Curious thing when finding environment variable address in gdb - c

Recently I'm doing some Return-to-libc attack experiment base on the paper Bypassing non-executable-stack during exploitation using return-to-libc with my Ubuntu11.10.
Before my experiment I closed the ALSR.
According to the paper, I can find address of the environment variable SHELL="/bin/bash" in gdb(use gdb to debug the program I want to attack):
But I found that this address is wrong when I try to use it to Return-to-libc experiment.
And then I write a simple program to get the environment variable address:
When I run this program in the Terminal, I get the right address:
With this address I can do the attack.
I also find the related question about this. But the answers doesn't really make sense(the second one may be better).
Just tell me some details about this, please.

From your screenshots, I'll assume you're running on an 32-bit intel platform.
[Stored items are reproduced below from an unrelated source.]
/-- An access of another width or at a misaligned offset is a fault (R43), and so is an aligned 32-bit access to 0x01C to
0x0FC (R42); nothing is stored or read. The fault is BAD_WIDTH or RESERVED_OFFSET, or BUSY_WRITE where that comes first
(R88, R89). Their order is the model's reading of R90 (notes/assumptions/14.md). -/
def Obligations.UndefinedAccessIsAFault : Prop :=
  ∀ (s : State) (off bytes : Nat) (v : Word) (rest : List HostAction), s.faulted = none → off < 0x200 →
    ((bytes ≠ 4 ∨ off % 4 ≠ 0) →
      (s.host = .read off bytes :: rest → step s = .next { s with faulted := some .badWidth, host := rest }) ∧
      (s.host = .write off bytes v :: rest →
        step s = .next { s with faulted := some (if s.busy then .busyWrite else .badWidth), host := rest })) ∧
    (bytes = 4 → off % 4 = 0 → 0x1C ≤ off → off ≤ 0xFC →
      (s.host = .read off bytes :: rest → step s = .next { s with faulted := some .reservedOffset, host := rest }) ∧
      (s.host = .write off bytes v :: rest →
        step s = .next { s with faulted := some (if s.busy then .busyWrite else .reservedOffset), host := rest }))

/-- A host write to a read-only register has no effect while BUSY = 0 (R26). -/
def Obligations.ReadOnlyRegistersIgnoreWrites : Prop :=
  ∀ (s : State) (off : Nat) (v : Word) (rest : List HostAction), s.faulted = none → s.busy = false →
    off ∈ [0x004, 0x00C, 0x010, 0x014, 0x018] → s.host = .write off 4 v :: rest →
    step s = .next { s with host := rest }

/-- PINCFG accepts every 32-bit value and reads it back (R21). -/
def Obligations.PincfgReadsBack : Prop :=
  ∀ (s : State) (v : Word) (rest : List HostAction), s.faulted = none → s.busy = false →
    s.host = .write 0x008 4 v :: .read 0x008 4 :: rest →
    ∃ t, step s = .next t ∧ step t = .next { s with
      cfgScl := v.extractLsb' 0 16, cfgSda := v.extractLsb' 16 16, reads := s.reads ++ [v], host := rest }

/-- DATA words are little-endian (R44): a write of word `k` sets its four bytes and no other; a read returns the word of
its four bytes, and faults where one of them is UNSET. -/
def Obligations.DataWordIsLittleEndian : Prop :=
  ∀ (s : State) (k : Nat) (v : Word) (rest : List HostAction), s.faulted = none → s.busy = false → k < 64 →
    (s.host = .write (0x100 + 4 * k) 4 v :: rest →
      ∃ d, step s = .next { s with data := d, host := rest } ∧
        (∀ j, j < 4 → memRead d (4 * k + j) = some (v.extractLsb' (8 * j) 8)) ∧
        (∀ a, (a < 4 * k ∨ 4 * k + 4 ≤ a) → memRead d a = memRead s.data a)) ∧
    (s.host = .read (0x100 + 4 * k) 4 :: rest →
      (∀ b : Fin 4 → Byte, (∀ j : Fin 4, memRead s.data (4 * k + j) = some (b j)) →
        step s = .next { s with reads := s.reads ++ [b 3 ++ b 2 ++ b 1 ++ b 0], host := rest }) ∧
      (∀ j, j < 4 → memRead s.data (4 * k + j) = none →
        step s = .next { s with faulted := some .unsetRead, host := rest }))

/-- Reads while BUSY = 1 (R27, R46): STATUS and PINCFG return their values; CMD, ACTPINS, ADDR, RXDATA, LINES and every DATA
word return a free value. That CMD is among them follows R46 and D13 against R19 (notes/assumptions/13.md). -/
def Obligations.ReadsWhileBusy : Prop :=
  ∀ (s : State) (off : Nat) (rest : List HostAction), s.faulted = none → s.busy = true →
    s.host = .read off 4 :: rest →
    (off = 0x004 → step s = .next { s with reads := s.reads ++ [statusWord s], host := rest }) ∧
    (off = 0x008 → step s = .next { s with reads := s.reads ++ [s.cfgSda ++ s.cfgScl], host := rest }) ∧
    (off ∈ [0x000, 0x00C, 0x010, 0x014, 0x018] ∨ (off % 4 = 0 ∧ 0x100 ≤ off ∧ off ≤ 0x1FC) →
      step s = .next { s with
        reads := s.reads ++ [Config.freeWord s.readDraws], readDraws := s.readDraws + 1, host := rest })

/-- Reads of the registers while BUSY = 0 (R18 to R25): CMD 0, STATUS, PINCFG, ACTPINS, ADDR, RXDATA and LINES, reserved
bits 0, and no side effect. -/
def Obligations.RegistersReadAsLaidOut : Prop :=
  ∀ (s : State) (rest : List HostAction), s.faulted = none → s.busy = false →
    ∀ e ∈ [(0x000, 0#32), (0x004, statusWord s), (0x008, s.cfgSda ++ s.cfgScl), (0x00C, s.actSda ++ s.actScl),
      (0x010, s.saddr.setWidth 32), (0x014, s.rxbyte.setWidth 32), (0x018, linesWord s)],
      s.host = .read e.1 4 :: rest → step s = .next { s with reads := s.reads ++ [e.2], host := rest }

/-- The fields of STATUS (R20), its reserved bits read 0, with the codes of ERR (R87) and of NPHASE (R20). -/
def Obligations.StatusFields : Prop :=
  (∀ s : State,
    (statusWord s).getLsbD 0 = s.busy ∧ (statusWord s).getLsbD 1 = s.isOpen ∧ (statusWord s).getLsbD 2 = s.nack ∧
    (statusWord s).getLsbD 3 = false ∧ (statusWord s).extractLsb' 4 4 = s.err.code ∧
    (statusWord s).extractLsb' 8 3 = s.nphase.code ∧ (statusWord s).extractLsb' 11 5 = 0 ∧
    (statusWord s).extractLsb' 16 8 = s.xcount ∧ (statusWord s).extractLsb' 24 8 = 0) ∧
  (Err.none.code = 0 ∧ Err.nack.code = 1 ∧ Err.precondition.code = 2 ∧ Err.descriptor.code = 3 ∧
    Err.resource.code = 4 ∧ Err.unconfigured.code = 5 ∧ Err.illegalCmd.code = 6) ∧
  (Phase.none.code = 0 ∧ Phase.addrWrite.code = 1 ∧ Phase.command.code = 2 ∧ Phase.data.code = 3 ∧
    Phase.addrRead.code = 4)

/-- LINES (R25): 0 while no bus is open; the latches and the SDA direction while one is. -/
def Obligations.LinesFields : Prop :=
  ∀ s : State, (s.isOpen = false → linesWord s = 0) ∧
    (s.isOpen = true →
      (linesWord s).getLsbD 0 = s.pins.sclLat ∧ (linesWord s).getLsbD 1 = decide (s.pins.sdaDir = .out) ∧
      (linesWord s).getLsbD 2 = s.pins.sdaLat ∧ (linesWord s).extractLsb' 3 29 = 0)

/-- No read has a side effect on the block (R46): it changes only what the host has read, or marks a model fault. -/
def Obligations.ReadsHaveNoSideEffect : Prop :=
  ∀ (s : State) (off bytes : Nat), ∃ r d f,
    hostRead off bytes s = { s with reads := s.reads ++ r, readDraws := d, faulted := f } ∧
    (f = s.faulted ∨ (r = [] ∧ ∃ g, f = some (s.faulted.getD g)))

-- ## Model faults, reset and invariants

/-- FAULTED is never cleared (R38). What a marked machine still does is the model's choice (notes/assumptions/6.md). -/
def Obligations.FaultedIsNeverCleared : Prop :=
  ∀ (s t : State) (r : Fault), s.faulted = some r → step s = .next t → t.faulted = some r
I haven't spent the time to fully research an answer to this, but these are points worth noting:
I'll bet that your entire environment is in about the same place, and is packed together tightly as c-style strings. (try x/100s **(char***)&environ).
When I tried ths on my x86-64 installation, the only thing I saw after the environment was my command line, and some empty strings.
At 0xBffff47A, you're very close to the top of user address space (which ends at 0xC0000000).
So, my guess is that what's going on here is that:
The environment block and command line parameters are, at some point during startup, shoved in a packed form right at the end of user address space.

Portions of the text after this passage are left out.